The California Carnival Company midway featured 26 rides, three more than last year, and while favorites returned, such as 65-foot Century Wheel and the Mach II Mega Slide, which Tate designed using two 100-foot slides with six lanes, new for the fair was a KMG Tango and the Pharaoh's Fury.
"We are only one of four Tangos in the country," said Tate. "We put in a hell of a carnival for a county fair, with a lot of one of a kind rides."
He added, that the 65-foot Century Wheel is "probably our best money maker for a season."
The local economy Tate pointed out, has been doing better, and he mentioned that while a fire last year caused severe destruction, "the insurance money has come in, and the rebuilding has increased employment, so people were spending at the fair."
Giannini agreed that the local economy has improved. "Yes. sponsorship was up and so was our Junior Livestock Auction," she said.
Many fairs in California have cut back on budgets, and the Calaveras County Fair & Jumping Frog Jubilee did cut back on marketing a few years ago, also eliminating nationally known entertainment acts.

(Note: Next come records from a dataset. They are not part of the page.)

-- ==== Sys2Proof/Machine/Mesh.lean ====
section
/-! DEFINITION. Sys2Proof/Machine/Mesh.lean: the scheduled mesh (R56 to R67, R175): routers stepping through their tables, hops,
hold registers, seam FIFOs, schedule holds, and the delivery of flits. Cycles pass without time: the schedule runs as far as
its holds let it whenever something becomes ready (log entry 96). Sites are logical tiles, and 2,352 and a port block. -/

namespace Sys2Proof.Machine

/-! ### Sites and links (R44, R45, R56) -/

/-- Ports and source codes of Table 3-2. -/
def portN : Nat := 1
def portS : Nat := 2
def portE : Nat := 3
def portW : Nat := 4
/-- The tile's own outgoing flit. -/
def ownFlit : Nat := 5

/-- The site of a port block. -/
def pbSiteOf (n : Nat) : Nat := logicalTiles + n

/-- The site and the port that an output leads to. -/
def neighbour (site port : Nat) : Option (Nat × Nat) :=
  if site < logicalTiles then
    let x := colOf site
    let y := rowOf site
    if port = portN then (if y = 0 then some (pbSiteOf (x / 2), if x % 2 = 0 then portW else portE) else some (site - 48, portS))
    else if port = portS then (if y < 48 then some (site + 48, portN) else none)
    else if port = portE then (if x < 47 then some (site + 1, portW) else none)
    else if port = portW then (if 0 < x then some (site - 1, portE) else none)
    else none
  else
    let n := site - logicalTiles
    if port = portW then some (tileAt (2 * n) 0, portN)
    else if port = portE then some (tileAt (2 * n + 1) 0, portN)
    else none

/-- A site of the west half. -/
def inWest (site : Nat) : Bool := if site < logicalTiles then decide (colOf site < 24) else decide (site - logicalTiles < 12)

/-- A site that the mesh reaches: a port block, or a tile whose field is not dark (R45, R248). -/
def onMesh (s : State) (site : Nat) : Bool :=
  decide (logicalTiles ≤ site) || fieldState s.repair (fieldOfLogical site) != 2

/-- The input of a site that crosses the seam, and the key of its FIFO. -/
def seamInput (site port : Nat) : Option Nat :=
  if site < logicalTiles ∧ colOf site = 24 ∧ port = portW then some (2 * rowOf site)
  else if site < logicalTiles ∧ colOf site = 23 ∧ port = portE then some (2 * rowOf site + 1)
  else none

/-- A north or south input at a field-row boundary (R61): the idle spare between is in physical row 8j + 7. -/
def boundarySpare (site port : Nat) : Option Nat :=
  let x := colOf site
  let y := rowOf site
  if site < logicalTiles ∧ port = portN ∧ y % 7 = 0 ∧ 0 < y then some (48 * (8 * (y / 7) - 1) + x)
  else if site < logicalTiles ∧ port = portS ∧ y % 7 = 6 ∧ y < 48 then some (48 * (8 * (y / 7) + 7) + x)
  else none

/-- Whether an input has a hold register through which its flits pass: its hop takes 3 cycles and is scheduled for 4 (R61, Table
3-3). -/
def holds (s : State) (site port : Nat) : Bool :=
  match boundarySpare site port with
  | some p => !s.repair.passThrough.contains p
  | none => false

/-- Cycles of a hop to an input: 4 through the router of an idle spare, otherwise 3 (Table 3-3). -/
def hopCycles (s : State) (site port : Nat) : Nat :=
  if (boundarySpare site port).isSome && !holds s site port then 4 else 3

/-- Rill code and block of an input's link, or of a site's router (port 0) (Table 13-9). -/
def meshPlace (s : State) (site port : Nat) : Place :=
  ⟨BitVec.ofNat 12 (if site < logicalTiles then physOf s.repair site else 0xB00 + (site - logicalTiles)),
    BitVec.ofNat 8 (if port = 0 then 9 else 10 + port)⟩

/-! ### Router tables (Table 3-2, R175) -/

/-- Source of an output (1 to 5) of an entry. -/
def entrySource (e : BitVec 64) (out : Nat) : Nat := bitsOf e.toNat (3 * out - 1) (3 * out - 3)

def entryRepeat (e : BitVec 64) : Nat := bitsOf e.toNat 31 16

def tableCycles (l : List (BitVec 64)) : Nat := (l.map entryRepeat).sum

/-- The entry of a table at a cycle of it; no output takes an input beyond its end. -/
def entryAt : List (BitVec 64) → Nat → BitVec 64
  | [], _ => 0
  | e :: r, c => if c < entryRepeat e then e else entryAt r (c - entryRepeat e)

/-- A table of a site: 0 the main one, L + 1 the recompute section of layer L, which a port block's image has none of (log entry
96). -/
def siteTable (s : State) (site table : Nat) : List (BitVec 64) :=
  if site < logicalTiles then
    (if table = 0 then (s.tileProg site).router else (s.tileProg site).sections.getD (table - 1) [])
  else if table = 0 then (s.pbProg (site - logicalTiles)).router
  else []

/-- The sites that have tables, and those that a flit comes to. -/
def meshSites (s : State) : List Nat :=
  (s.prog.tiles.map (·.1) ++ s.prog.pbs.map (fun x => pbSiteOf x.1) ++ (s.mesh.links ++ s.mesh.held).map (·.site)).dedup

/-- The parts of the schedule (R175): the main tables, and at each boundary the section of its layer when the layer is
checkpointed. -/
def meshParts (switch total : Nat) (cycles : Nat → Nat) : Nat → List (Nat × Nat) → List (Nat × Nat × Nat)
  | c, [] => [(0, c, total - c)]
  | c, (layer, at') :: r =>
    let main := (0, c, at' - c)
    if switch ≤ layer then main :: (layer + 1, 0, cycles layer) :: meshParts switch total cycles at' r
    else main :: meshParts switch total cycles at' r

/-- The schedule as a program starts with it: its parts, for the switch layer of the step. -/
def startMesh (s : State) : Mesh :=
  let longest (table : Nat) : Nat := ((meshSites s).map (fun x => tableCycles (siteTable s x table))).foldl Nat.max 0
  if longest 0 = 0 then {}
  else { parts := meshParts s.step.switchLayer (longest 0) (fun l => longest (l + 1)) 0 s.prog.bindings.boundaries }

/-- The table and its cycle at a schedule cycle. -/
def partAt : List (Nat × Nat × Nat) → Nat → Option (Nat × Nat)
  | [], _ => none
  | (table, first, n) :: r, c => if c < n then some (table, first + c) else partAt r (c - n)

/-- Schedule cycles until the last flit sent has arrived. -/
def Mesh.cycles (m : Mesh) : Nat := (m.parts.map (fun x => x.2.2)).sum + 4

/-- The entry of a site at a schedule cycle. -/
def meshEntry (s : State) (site n : Nat) : BitVec 64 :=
  match partAt s.mesh.parts n with
  | some x => entryAt (siteTable s site x.1) x.2
  | none => 0

/-- Whether an entry takes an input. -/
def entryTakes (e : BitVec 64) (source : Nat) : Bool := [1, 2, 3, 4, 5].any (fun o => entrySource e o == source)

def seamAwait (e : BitVec 64) : Bool := e.getLsbD 48
def seamTag (e : BitVec 64) : BitVec 16 := BitVec.ofNat 16 (bitsOf e.toNat 47 32)

/-! ### Outgoing flits (R60) -/

/-- The `k`-th outgoing flit of a list of flows: its flow, its number in it, and the flits of the flow. -/
def outgoingAt : List Outgoing → Nat → Option (Flow × Nat × Nat)
  | [], _ => none
  | o :: r, k => if k < o.flits then some (o.flow, k, o.flits) else outgoingAt r (k - o.flits)

def sentKey (site table : Nat) : Nat := 4096 * table + site

/-- The next outgoing flit of a site in a table. -/
def nextOutgoing (s : State) (site table : Nat) : Option (Flow × Nat × Nat) :=
  outgoingAt (s.prog.bindings.outgoing.filter (fun o => o.site == site && o.table == table))
    (smGet 0 s.mesh.sent (sentKey site table))

/-- The flits that a list of flows holds up to the end of each occurrence of a flow. -/
def flowEnds (flow : Flow) : List Outgoing → Nat → List Nat
  | [], _ => []
  | o :: r, k => (if o.flow == flow then [k + o.flits] else []) ++ flowEnds flow r (k + o.flits)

"But they do a good job with what they have in terms of entertainment. What they offer does attract people," said Tate. "They are not booking big name bands, but the country band they did book has a following and the demolition derby attracts people. They do a good job on a very limited budget."

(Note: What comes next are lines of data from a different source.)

/-- COLUMN_TOTAL_ACK reaches a tile (physical index): its oldest canvas sent is released (R209). -/
def execColumnTotalAck (tile : Nat) (s : State) : Host.Outcome State Fault Refusal :=
  if physicalTiles ≤ tile then .next s
  else .next (s.updTile tile (fun x => { x with heldCanvases := x.heldCanvases.eraseIdx (x.heldCanvases.findIdx (·.sent)) }))

/-- Early abort (R23): every block a port block still owes leaves header-only with a non-finite count of 1. -/
def State.headerOnly (s : State) (pb : Nat) : State :=
  let p := s.pbProg pb
  let s1 := (p.kilnMap.drop (pbOf s pb).kilnPos).foldl (fun s e =>
    s.emitBlocks pb e ((List.range (blocksOf e)).map (fun b =>
      ({ mapBlock s e b with
         nf := 1
         flags := 2 }).sign))) s
  s1.updPb pb (fun x => { x with kilnPos := p.kilnMap.length })

/-! ### The owner (R222 to R227) -/

def accOf (p : PbState) (e : Nat) : SumAcc := smGet {} p.accs e

/-- Whether the contributions of a member to an entry are all in or no longer waited for. -/
def memberDone (s : State) (p : PbProg) (a : SumAcc) (e m : Nat) : Bool :=
  let x := p.sumAt e
  let k := reduceKey x.group m
  let base := seqBase p e
  let got := smGet 0 a.got m
  let onTime := decide (x.perMember ≤ got) || (match s.mark k with | some f => decide (f ≤ base + got) | none => false)
  let first := smGet 0 s.reduce.lateIn k
  let owed := if first = 0 then 0 else base + x.perMember - max base (first - 1)
  onTime && (a.lateClosed || decide (owed ≤ smGet 0 a.lateGot m))

/-- Whether every contribution of an entry is added or settled. -/
def entryDone (s : State) (p : PbProg) (a : SumAcc) (e : Nat) : Bool :=
  (List.range (s.group (p.sumAt e).group).members).all (memberDone s p a e)

/-- Element range of R213 in units. -/
def xs96InRange (v : Int) : Bool := decide (-(2 ^ 95 : Int) ≤ v) && decide (v ≤ (2 ^ 95 : Int) - 1)

/-- A block becomes final: an element out of range sets OVF and clears every element. -/
def SumAcc.finalize (a : SumAcc) : SumAcc :=
  if a.sums.all (fun x => xs96InRange x.2) then { a with isFinal := true }
  else { a with
         isFinal := true
         ovf := true
         sums := [] }

/-- Make an entry final when it is done. -/
def State.settleEntry (s : State) (pb e : Nat) : State :=
  let a := accOf (pbOf s pb) e
  if !a.isFinal && entryDone s (s.pbProg pb) a e then
    let f := a.finalize
    let s1 := s.updPb pb (fun p => { p with accs := smPut {} e f p.accs })
    { s1 with step := { s1.step with
        ovfBlock := s1.step.ovfBlock || f.ovf
        nfReceived := s1.step.nfReceived || decide (0 < f.nf) } }
  else s

/-- The final image of an entry. -/
def finalImage (s : State) (p : PbProg) (e : Nat) (a : SumAcc) : Block :=
  let x := p.sumAt e
  ({ key := x.key, seq := BitVec.ofNat 32 e, stepLow := low32 s.step.current.stepNumber
     w := (s.window x.windowId).setWidth 8, windowId := BitVec.ofNat 8 x.windowId
     flags := BitVec.ofNat 16 (8 + b2n a.ovf), nf := BitVec.ofNat 16 a.nf, bitmapIndex := 0xFFFF
     group := BitVec.ofNat 8 x.group, crc := 0
     elems := (List.range 256).map (fun i => BitVec.ofInt 96 (smGet 0 a.sums i)) } : Block).sign

/-- The output of a released entry (R223). -/
def sumOutput (s : State) (p : PbProg) (e : Nat) (a : SumAcc) : Bytes :=
  if (p.sumAt e).xs96 then blockBytes (finalImage s p e a)
  else if a.ovf || decide (0 < a.nf) then (List.range 256).flatMap (fun _ => leBytes 4 0x7FC00000)
  else
    let w := windowExp (s.window (p.sumAt e).windowId)
    (List.range 256).flatMap (fun i => leBytes 4 (fp32.encode ((Fp.ofInt (smGet 0 a.sums i)).scale (w - 79))).1)

/-- First appearances only, in order. -/
def firstSeen : List Nat → List Nat → List Nat
  | _, [] => []
  | seen, i :: r => if seen.contains i then firstSeen seen r else i :: firstSeen (i :: seen) r

/-- Deliver the batch of released entries that the sum buffer holds (R223, R282): from now on the column's schedule may take their
outputs, and each object named gets one FENCED ADD. -/
def State.deliverBatch (s : State) (pb : Nat) : State :=
  let p := s.pbProg pb
  let x := pbOf s pb
  let ids := ((List.range x.released).drop x.delivered).map (fun e => (p.sumAt e).syncId)
  ((firstSeen [] ids).foldl (fun s i =>
    s.sendRill (syncMsg (pbCode pb) i 0x81 (low32 s.currentStep) (BitVec.ofNat 64 (ids.filter (· == i)).length))) s).updPb pb
      (fun y => { y with delivered := x.released })

/-- Release final entries in sum-map order; a batch of 16, or the last, is delivered. -/
def State.release (s : State) (pb : Nat) : (fuel : Nat) → State
  | 0 => s
  | n + 1 =>
    let p := s.pbProg pb
    let x := pbOf s pb
    let e := x.released
    let a := accOf x e
    if p.sumMap.length ≤ e ∨ ¬ a.isFinal then s
    else
      let img := finalImage s p e a
      let s1 := s.updPb pb (fun y => { y with
        released := e + 1
        sumChain := sha256 (digestBytes y.sumChain ++ digestBytes (sha256 (blockBytes img)))
        sumBuffer := y.sumBuffer ++ [(e, sumOutput s p e a)] })
      let s2 := (s1.updReduce (fun r => { r with nfTotal := min (r.nfTotal + a.nf) 0xFFFFFFFF })).progress (kilnAdderQueue pb)
      let s3 := if (e + 1) % 16 = 0 ∨ e + 1 = p.sumMap.length then s2.deliverBatch pb else s2
      State.release s3 pb n

/-- Settle and release what a port block can. -/
def State.advance (s : State) (pb : Nat) : State :=
  let n := (s.pbProg pb).sumMap.length
  (((List.range n).foldl (fun s e => s.settleEntry pb e) s).release pb n).pumpMesh

/-- Key of a block of a stream: LATE blocks last. -/
def imageKey (k : Nat) (b : Block) : Nat := 2 ^ 34 * k + 2 ^ 33 * b2n b.isLate + b.seq.toNat

/-- The hash of a stream's blocks, in seq order. -/
def streamHash (m : SMap Bytes) (k : Nat) : Digest := sha256 ((m.filter (fun x => x.1 / 2 ^ 34 == k)).flatMap (·.2))

/-- A duplicate (R224): folded into the second hash; once that covers every block of the first, they are compared. -/
def State.foldDuplicate (s : State) (pb k : Nat) (b : Block) : State :=
  let s1 := s.updReduce (fun r => { r with
    secondImages := smPut [] (imageKey k b) (blockBytes b) r.secondImages })
  let r := s1.reduce
  let mine (m : SMap Bytes) : List Nat := (m.filter (fun x => x.1 / 2 ^ 34 == k)).map (·.1)
  if (mine r.firstImages).all (fun i => (mine r.secondImages).contains i) &&
      streamHash r.firstImages k != streamHash r.secondImages k then
    s1.raise 0x2304 ⟨pbCode pb, 17⟩ noCmd b.bitmapIndex.toNat
  else s1

/-- Add a contribution to the accumulator of an entry. -/
def State.addBlock (s : State) (pb e k : Nat) (b : Block) : State :=
  let m := b.bitmapIndex.toNat
  let s1 := s.updPb pb (fun p =>
    let a := accOf p e
    let one := smUpd 0 m (· + 1)
    { p with
      accs := smPut {} e { a with
        sums := (List.range 256).foldl (fun t i => smUpd 0 i (· + b.elem i) t) a.sums
        nf := min (a.nf + b.nf.toNat) 65535
        ovf := a.ovf || b.ovf
        started := true
        got := if b.isLate then a.got else one a.got
        lateGot := if b.isLate then one a.lateGot else a.lateGot } p.accs })
  (s1.updReduce (fun r => { r with
    firstImages := smPut [] (imageKey k b) (blockBytes b) r.firstImages })).progress (kilnAdderQueue pb)

/-- Ask a sender to re-send blocks of its stream from retention, over an edge link when it is this module (R222, R224; body: log entry
104). `late`: they are LATE blocks. -/
def State.askResend (s : State) (pb group member : Nat) (fromSeq toSeq : Nat) (stepLow : BitVec 32) (late : Bool := false) :
    State :=
  let d := (s.group group).member member
  let m : ZMsg := ⟨BitVec.ofNat 16 d.1, 0x11, BitVec.ofNat 8 d.2, leBytes 1 pb ++ leBytes 1 group ++ leBytes 1 (b2n late) ++
    zeros 1 ++ leBytes 4 fromSeq ++ leBytes 4 toSeq ++ leBytes 4 stepLow.toNat⟩
  if m.dest = s.boot.positionId then { s with zOut := (24, m) :: s.zOut } else s.zSendCounted pb 1 m

/-- A BLOCK record (Table 17-3). -/
def State.traceBlock (s : State) (pb : Nat) (b : Block) (dup : Bool) : State :=
  s.traceAt 9 false (pbCode pb) noCmd (b.seq.toNat + 2 ^ 32 * b.bitmapIndex.toNat + 2 ^ 48 * b2n b.isLate + 2 ^ 49 * b2n dup)

/-- The sender whose contribution completed the latest block (R396). -/
def State.noteLast (s : State) (pb e : Nat) (sender : BitVec 16) : State :=
  if (accOf (pbOf s pb) e).isFinal then
    { s with step := { s.step with
      reduceLast := sender
      reduceLastTime := s.now } }
  else s

/-- Take one block whose turn it is or that needs none; answers whether a following block may now be due. -/
def State.takeBlock (s : State) (pb : Nat) (sender : BitVec 16) (b : Block) : State × Bool :=
  let p := s.pbProg pb
  let g := b.group.toNat
  let m := b.bitmapIndex.toNat
  let k := reduceKey g m
  let cur := s.step.current.stepNumber
  let want := if b.isLate then low32 (cur - 1) else low32 cur
  let place : Place := ⟨pbCode pb, 17⟩
  match (expected p g)[b.seq.toNat]? with
  | none => (s.raise 0x2305 place noCmd m, false)
  | some e =>
    let x := p.sumAt e
    if b.stepLow ≠ want ∨ (s.group g).members ≤ m ∨ x.key ≠ b.key then (s.raise 0x2305 place noCmd m, false)
    else if b.windowId.toNat ≠ x.windowId ∨ b.w ≠ (s.window x.windowId).setWidth 8 then
      (s.raise 0x2303 place noCmd b.windowId.toNat, false)
    else if b.isLate then
      let first := smGet 0 s.reduce.lateIn k
      let a := accOf (pbOf s pb) e
      if (s.reduce.firstImages.any (fun y => y.1 == imageKey k b)) then
        ((s.traceBlock pb b true).foldDuplicate pb k b, false)
      else if first = 0 ∨ b.seq.toNat + 1 < first ∨ a.lateClosed ∨ a.isFinal then (s, false)
      else ((((s.traceBlock pb b false).addBlock pb e k b).advance pb).noteLast pb e sender, false)
    else
      let next := smGet 0 s.reduce.nextIn k
      let marked := match s.mark k with | some f => decide (f ≤ b.seq.toNat) | none => false
      if b.seq.toNat < next then ((s.traceBlock pb b true).foldDuplicate pb k b, false)
      else if marked then (s, false)
      else if next < b.seq.toNat then
        (s.updReduce (fun r => { r with early := r.early ++ [⟨pb, sender, b⟩] }), false)
      else
        let s1 := s.updReduce (fun r => { r with nextIn := smPut 0 k (next + 1) r.nextIn })
        ((((s1.traceBlock pb b false).addBlock pb e k b).advance pb).noteLast pb e sender, true)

The entertainment at the Calaveras County Fair & Jumping Frog Jubilee included up and coming country band, Little Texas, the Destruction Derby and the 3rd annual California Cowboys Professional Rodeo Association (CCPRA).
"The rodeo is popular and has a following and we were glad to have it return," said Giannini. "We also honored our veterans at the Rodeo, so it was a great event."
She added that the CCPRA rodeo was held on a cold weather day and attendance for the event, "was down."
The California Carnival Company plays county fairs, a market the company only reentered again in 2016, as well as festivals and other events. So far, Tate said this year will be one of he company's best ever. "We are up 15, nearly 16 percent."
While the economy may be a little better, he said that the more effective factor have been a customer-service corporate culture he insists on for his midway. "We are a good operation, a world class midway, because of how we insist on customer service at all points. We do a complete background test and drug testing, we are very structured, it's military style. Our workers say please and thank you. We are constantly preaching customer service. Before we open at an event, we walk the entire grounds and make sure we can point out where the restrooms are, first aid, all the different areas of the fair, so we can give that information to the customer when asked."
He added, "I do my job very diligently, timing the ride cycles, speeding them up and slowing them down, because part of the fun is not just riding the ride, but the anticipation of getting on that ride."